- Also known as: Clorofila, Tremolo Audio
- Born: Jorge Verdín April 5, 1965 Los Angeles, California, U.S.
- Died: April 16, 2024 (aged 59) Pasadena, California, U.S.
- Occupations: Musician, producer, composer, sound designer, graphic designer, writer
- Instruments: Synthesizer, guitar, bass, tape loops, music software
- Years active: 1999–2024
- Labels: Mil Records, Palm Pictures, Nacional Records, Clorofila Music, C90 Recordings, Facade Electronics
- Formerly of: Tremolo Audio, Observador
- Website: https://clorofila.bandcamp.com/

= Clorofila =

Jorge Verdín (April 5, 1965 – April 16, 2024), known professionally as Clorofila, was one of the pioneers of the Nortec (norteño-techno) musical style that originated in Tijuana, Mexico. Clorofila first came to prominence as a member of Tijuana-based music project Nortec Collective, a group formed by various individual producers and performers. He participated on both Nortec Collective albums (Tijuana Sessions Vol 1 and Tijuana Sessions Vol 3) under his Nortec identity Clorofila. After the break-up of the collective, Verdín recorded and released two solo albums as Clorofila (Corridos Urbanos and Ahorita Vengo) and two as Tremolo Audio (Visitas and Panorama), and co-wrote and co-produced an album of atmospheric post-rock with José Luis Martín under the name Observador. Verdín also created music for theatre and sound design under his name.

==Background==
Jorge Verdín was born in Los Angeles, but grew up in Tijuana in the 1970s and 1980s at a time when the city was still considered mainly a tourist town. A lifelong obsession with music, which went from British rock bands Led Zeppelin and Pink Floyd to British post-punk and synth-pop bands such as New Order, Cocteau Twins and Depeche Mode, exposed him to the record-cover design from that period, which in turn, led him to study graphic design. He studied at the design program at San Diego City College and later earned a bachelor's degree in graphic design from the Art Center College of Design.

==Career==
Verdín's musical career began under the name of Clorofila, a musical partnership he began in the late 1990s with Fritz Torres, with whom he also worked in the graphic design group Cha3, which produced El sueño de la gallina, a local fanzine published by Cha3 along with local writers and friends, which incorporated visual ephemera and the graphic vernacular of Tijuana. The 1999–2000 issue called El Nuevo Sueño de la Gallina included a CD which they curated that included work by future Nortec Collective members Bostich, Hiperboreal, Fussible and the first recording by Clorofila. Through this project, they become part of "Nortec," a loose-knit collection of musicians and artists trying to create a style based on technology and Tijuana's local culture and identity.

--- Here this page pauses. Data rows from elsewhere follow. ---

-- ==== Sys2Proof/Tests/Slice0.lean ====
section
/-! SUPPORT. Tests/Slice0.lean: the model's own tests. Their expected results are the vectors T01 to T149 of
95_test_vectors.md, and the encodings of 30_encoding.md R73 to R81. After them, the witnesses: for each statement of
Certificates/Slice0/Obligations.lean that has hypotheses, a state and operands that meet them. -/

namespace Sys2Proof.Tests

open Sys2Proof.Machine Sys2Proof.Config

/-! ## The states of the tests -/

/-- A snapshot of command `i` with the given operands. -/
def snapOf (i : Instr) (a b c d k : Nat) (inf1 inf2 : Bool) : Snapshot :=
  { op := opOf i, mod := modOf i, rsvd := 0, a := wide a, b := wide b, c := wide c, d := wide d, k := wide k,
    inf1 := inf1, inf2 := inf2 }

/-- The state right after the acceptance of command `i`, otherwise as after reset. -/
def accepted (i : Instr) (a b c d k : Nat) (inf1 inf2 : Bool) : State :=
  { State.reset with cmd := encode i, eng := engFor (opOf i), snap := snapOf i a b c d k inf1 inf2 }

/-- A field command with operands `a` and `b` accepted. -/
def field (i : Instr) (a b : Nat) : State := accepted i a b 0 0 0 false false

/-- A point command with affine operands accepted. -/
def point (i : Instr) (a b c d : Nat) : State := accepted i a b c d 0 false false

/-- A scalar command with scalar `k` and operand `(a, b)` accepted. -/
def scalar (i : Instr) (k a b : Nat) : State := accepted i a b 0 0 k false false

/-- A scalar command with scalar `k` in the middle of its run. -/
def scanning (i : Instr) (k : Nat) (acc base : Point) (idx : Nat) (phase : Phase) : State :=
  { scalar i k 0 0 with
    pm := { acc := PointReg.ofPoint acc, base := PointReg.ofPoint base, idx := BitVec.ofNat 9 idx, phase := phase,
            started := true } }

/-- The step answers a completion with these results and no error. -/
def succeeds (o : Result) (x y : Nat) (inf onc : Bool) : Bool :=
  match o with
  | .next t => t.resX == wide x && t.resY == wide y && t.rinf == inf && t.oncurve == onc && t.done && !t.err && !t.busy
  | _ => false

/-- The step answers an error completion with this code. -/
def failsWith (o : Result) (c : ErrCode) : Bool :=
  match o with
  | .next t => decide (t.errcode = c) && t.err && t.done && !t.busy && t.resX == 0 && t.resY == 0
  | _ => false

/-- The step answers a next state with these working registers. -/
def leadsTo (o : Result) (acc : Point) (idx : Nat) (phase : Phase) : Bool :=
  match o with
  | .next t => decide (t.pm.acc = PointReg.ofPoint acc) && t.pm.idx == BitVec.ofNat 9 idx && decide (t.pm.phase = phase)
      && t.pm.started && t.busy
  | _ => false

/-- The outcome is the next state `t`. -/
def isNext (o : Result) (t : State) : Bool :=
  match o with
  | .next u => decide (u = t)
  | _ => false

theorem isNext_eq {o : Result} {t : State} (h : isNext o t = true) : o = .next t := by
  cases o with
  | next u => rw [of_decide_eq_true h]
  | fault e => cases h
  | refused e => cases h

/-- What the newest answer of the outcome is. -/
def answered (o : Result) (a : Answer) : Bool :=
  match o with
  | .next t => decide (t.answers.head? = some a)
  | _ => false

/-- The outcome is a next state of which `p` holds. -/
def nextHas (o : Result) (p : State → Bool) : Bool :=
  match o with
  | .next t => p t
  | _ => false

/-! ## WellFormed: one ill-formed command word for each check (30_encoding.md R78) -/

theorem test_wf_op_zero : (CmdFields.mk 0x0 0 0).wf = false ∧ (CmdFields.mk 0x0 0 0).opNotZero = false := by decide
theorem test_wf_op_reserved : (CmdFields.mk 0xB 0 0).wf = false ∧ (CmdFields.mk 0xB 0 0).opNotReserved = false := by
  decide
theorem test_wf_rsvd : (CmdFields.mk 0x3 0 1).wf = false ∧ (CmdFields.mk 0x3 0 1).rsvdZero = false := by decide
theorem test_wf_mod : (CmdFields.mk 0x6 1 0).wf = false ∧ (CmdFields.mk 0x6 1 0).modAllowed = false := by decide
theorem test_wf_legal : (CmdFields.mk 0x5 1 0).wf = true ∧ (CmdFields.mk 0xA 0 0).wf = true := by decide

/-! ## Decoding: every command's word, written out as RSVD (27 bits), MOD, OP from the table of 30_encoding.md R76 -/

theorem test_decode_faddP : decodeWord 0b000000000000000000000000000_0_0001 = .command .faddP := by decide
theorem test_decode_fsubP : decodeWord 0b000000000000000000000000000_0_0010 = .command .fsubP := by decide
theorem test_decode_fmulP : decodeWord 0b000000000000000000000000000_0_0011 = .command .fmulP := by decide
theorem test_decode_fredP : decodeWord 0b000000000000000000000000000_0_0100 = .command .fredP := by decide
theorem test_decode_finvP : decodeWord 0b000000000000000000000000000_0_0101 = .command .finvP := by decide
theorem test_decode_faddN : decodeWord 0b000000000000000000000000000_1_0001 = .command .faddN := by decide
theorem test_decode_fsubN : decodeWord 0b000000000000000000000000000_1_0010 = .command .fsubN := by decide
theorem test_decode_fmulN : decodeWord 0b000000000000000000000000000_1_0011 = .command .fmulN := by decide
theorem test_decode_fredN : decodeWord 0b000000000000000000000000000_1_0100 = .command .fredN := by decide
theorem test_decode_finvN : decodeWord 0b000000000000000000000000000_1_0101 = .command .finvN := by decide
theorem test_decode_pchk : decodeWord 0b000000000000000000000000000_0_0110 = .command .pchk := by decide
theorem test_decode_pdbl : decodeWord 0b000000000000000000000000000_0_0111 = .command .pdbl := by decide
theorem test_decode_padd : decodeWord 0b000000000000000000000000000_0_1000 = .command .padd := by decide
theorem test_decode_pmul : decodeWord 0b000000000000000000000000000_0_1001 = .command .pmul := by decide
theorem test_decode_pmulg : decodeWord 0b000000000000000000000000000_0_1010 = .command .pmulg := by decide
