-- ==== Sys2Proof/Machine/Ops.lean ====
section
/-! DEFINITION. The operations the steps and the ports share: sparse storage, the range check, container reads, the
code-table store, the accumulator and the matcher, emitting, command start, and the reset event. Error entry and
completion stand beside the flags they write (Machine/Flags.lean). -/

namespace Sys2Proof.Machine

/-- What one instruction answers. -/
abbrev Result := Host.Outcome State Fault Refusal

/-- The canonical form: indexes strictly rising. -/
def Memory.wf {α : Type} : Memory α → Bool
  | [] => true
  | [_] => true
  | x :: y :: m => decide (x.1 < y.1) && Memory.wf (y :: m)

/-- The value at an index, if one was ever written there. -/
def Memory.read {α : Type} : Memory α → Nat → Option α
  | [], _ => none
  | (b, v) :: m, a => if b = a then some v else Memory.read m a

/-- Write one index, keeping the canonical form. -/
def Memory.write {α : Type} : Memory α → Nat → α → Memory α
  | [], a, v => [(a, v)]
  | (b, u) :: m, a, v =>
    if a < b then (a, v) :: (b, u) :: m
    else if a = b then (a, v) :: m
    else (b, u) :: Memory.write m a v

/-- Every listed index is below n. -/
def Memory.below {α : Type} (m : Memory α) (n : Nat) : Bool := m.all fun c => decide (c.1 < n)

/-- `inbuf_written[a]`: the host has written `inbuf[a]` since reset (rule R49). -/
def State.inbufWritten (s : State) (a : Nat) : Bool := (s.inbuf.read a).isSome

/-- `InRange(a, n)` iff `a + n ≤ in_len`, exactly (rule R80). -/
def State.inRange (s : State) (a n : Nat) : Bool := decide (a + n ≤ s.inLen.toNat)

/-- `MemRead(IN, a, n)` (rule R7); none if a byte of it was not written since reset (rule R83). -/
def State.memReadIn (s : State) (a : Nat) : Nat → Option (List Byte)
  | 0 => some []
  | n + 1 =>
    match s.inbuf.read a, s.memReadIn (a + 1) n with
    | some b, some bs => some (b :: bs)
    | _, _ => none

/-- The next n container bytes: the range check first (rule R80, raising the phase's truncation error), then the read
(rule R83, refusing an unwritten byte before any effect), then the step. -/
def State.containerField (s : State) (n : Nat) (trunc : ErrKind) (k : List Byte → Result) : Result :=
  if s.inRange s.pos.toNat n then
    match s.memReadIn s.pos.toNat n with
    | some bytes => k bytes
    | none => .next (s.refuse .uninitInbuf)
  else .next (s.raise trunc)

/-- What an entry of the store that no step has written holds: unspecified, and read by no rule (rule R29, U13).
A T_SYM or T_LEN step that writes one field of such an entry starts from this. Log entry 6. -/
def Entry.unwritten : Entry := { sym := 0, len := 0, code := 0 }

/-- `ent[i]` (rule R29). -/
def State.entry (s : State) (i : Nat) : Entry := (s.ent.read i).getD Entry.unwritten

/-- The entry under construction, `ent[tc]` with `tc = tbl_count`. -/
def State.openEntry (s : State) : Entry := s.entry s.tblCount.toNat

/-- Write the entry under construction and go on. The store has indexes 0..255 only (rule R29). -/
def State.storeEntry (s : State) (e : Entry) (k : State → State) : Result :=
  if s.tblCount.toNat < 256 then .next (k { s with ent := s.ent.write s.tblCount.toNat e })
  else .fault .tableEntryNonexistent

/-- T_MARK's commit: `tbl_count` and `pos` advance by one (rule R139). -/
def State.commitEntry (s : State) : State :=
  { s with tblCount := s.tblCount + 1, pos := s.pos + 1 }

/-- Is code a a prefix of code b (rule R180)? -/
def Entry.isPrefix (a b : Entry) : Bool :=
  decide (a.len.toNat ≤ b.len.toNat) && sameBits a.len.toNat a.code b.code

/-- `PrefixFree(ent, n)` (rule R180). -/
def State.prefixFree (s : State) (n : Nat) : Bool :=
  (List.range n).all fun i => (List.range n).all fun j => i == j || !(s.entry i).isPrefix (s.entry j)

/-- `PayloadBit(i)` (rules R76, R181); none if its byte was not written since reset (rule R83). -/
def State.payloadBit (s : State) (i : Nat) : Option Bool :=
  (s.inbuf.read (s.paybase.toNat + i / 8)).map fun b => msbFirst b (i % 8)

/-- Has the accumulator room for one more bit? -/
def State.accHasRoom (s : State) : Bool := !s.accOvf && decide (s.accLen.toNat < 255)

/-- `AccAppend(b)` (rule R182). -/
def State.accAppend (s : State) (b : Bool) : State :=
  if s.accOvf then s
  else if s.accLen = 255#8 then { s with accOvf := true }
  else { s with acc := setBit s.acc s.accLen.toNat b, accLen := s.accLen + 1 }

/-- Does `ent[i]` match the accumulator: equal length and equal bits, and no overflow (rule R183)? -/
def State.matchesEntry (s : State) (i : Nat) : Bool :=
  !s.accOvf && (s.entry i).len == s.accLen && sameBits s.accLen.toNat (s.entry i).code s.acc

/-- `Match(s)` (rule R183), in rising order of index. -/
def State.matchSet (s : State) : List Nat :=
  (List.range s.tblCount.toNat).filter s.matchesEntry

/-- `Emit(v)` (rule R185), then the rest of the step. OUTBUF has bytes 0..OUT_CAP−1 only (rule R70). -/
def State.emit (s : State) (v : Byte) (k : State → State) : Result :=
  if s.outLen = s.outCap then .next (s.raise .outputOverflow)
  else if s.outLen.toNat < s.outCap.toNat then
    .next (k { s with outbuf := s.outbuf.write s.outLen.toNat v, outLen := s.outLen + 1 })
  else .fault .outputByteNonexistent

/-- A DECODE step's last line: `if cursor == bitlen: phase <- FINISH` (rule R184). -/
def State.endOfPayload (s : State) : State :=
  if s.cursor = s.bitlen then { s with phase := Phase.finish } else s

/-- `CmdStart(o)` (rule R210). -/
def State.cmdStart (s : State) (o : BitVec 2) : State :=
  { s with done := false, err := false, errcode := 0, op := o, pos := s.inStart }

/-- Invalidate the table, as DECOMPRESS and LOAD_TABLE do at their start (rules R212, R213). -/
def State.clearTable (s : State) : State :=
  { s with tblCount := 0, tblValid := false, tblPf := false }

/-- Clear the decode state, as DECOMPRESS and DECODE do at their start (rules R212, R214). -/
def State.clearDecode (s : State) : State :=
  { s with outLen := 0, cursor := 0, accLen := 0, accOvf := false }

/-- A CTRL write of a command other than NOP and ABORT: IE first, then the command, or CMD_OVR while busy
(rules R210, R216). -/
def State.command (s : State) (ie : Bool) (start : State → State) : State :=
  let s1 := { s with ie := ie }
  if s1.busy then { s1 with cmdOvr := true } else start s1

/-- The reset event (rules R56, R270, R271). It keeps the instance's capacities, and the table entries
and accumulator bits, which reset does not clear. The contents of INBUF and OUTBUF are unspecified after it: nothing is
listed in either, and every unspecified byte is a new one (MODEL'S CHOICE, log entries 7, 8, 20). -/
def State.resetEvent (s : State) : State :=
  { State.resetOf s.inCap s.outCap with
    acc := s.acc
    ent := s.ent
    events := s.events
    rdata := s.rdata
    resets := s.resets + 1 }

end Sys2Proof.Machine
end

Nortec as a musical style is a mix of electronic dance music (synthesizers, sequencers, sampling, drum-machine beats, computer manipulation, etc.), with popular northern Mexican sounds, especially norteño (accordion, tarola, bajo sexto) and banda (tuba, trumpet, clarinet, tarola). It arose as a consequence of Collective members' experience of living on the border, at the margins of Mexican culture and in an area heavily influenced by the United States. In 2000, the collective was signed by Palm Pictures Music and officially named Nortec Collective, to facilitate marketing them as a proper group. In 2001, Tijuana Sessions Volume 1 was released under the Nortec Collective name, with design by Verdín and photography by Torres. In 2002, Torres left Clorofila, leaving Verdín as the sole member. In 2005, Tijuana Session Vol 3 was released and featured four tracks by Clorofila, as well a striking cover design by Verdín and Torres. It was nominated for a Latin Grammy as Best Alternative Record and Best Cover Design. One of Clorofila's songs on this album, "Almada", was chosen for the video game FIFA 2005, and a track made in collaboration with Panoptica, "Olvidela Compa", was featured in the movie La Mujer de Mi Hermano. Years of extensive touring led to personality clashes and tensions within the group, so the members of the Collective decided in 2007 to take a hiatus from recording and touring together, during which Bostich and Fussible unilaterally announced the break-up of the Collective. This led to various solo releases by its members.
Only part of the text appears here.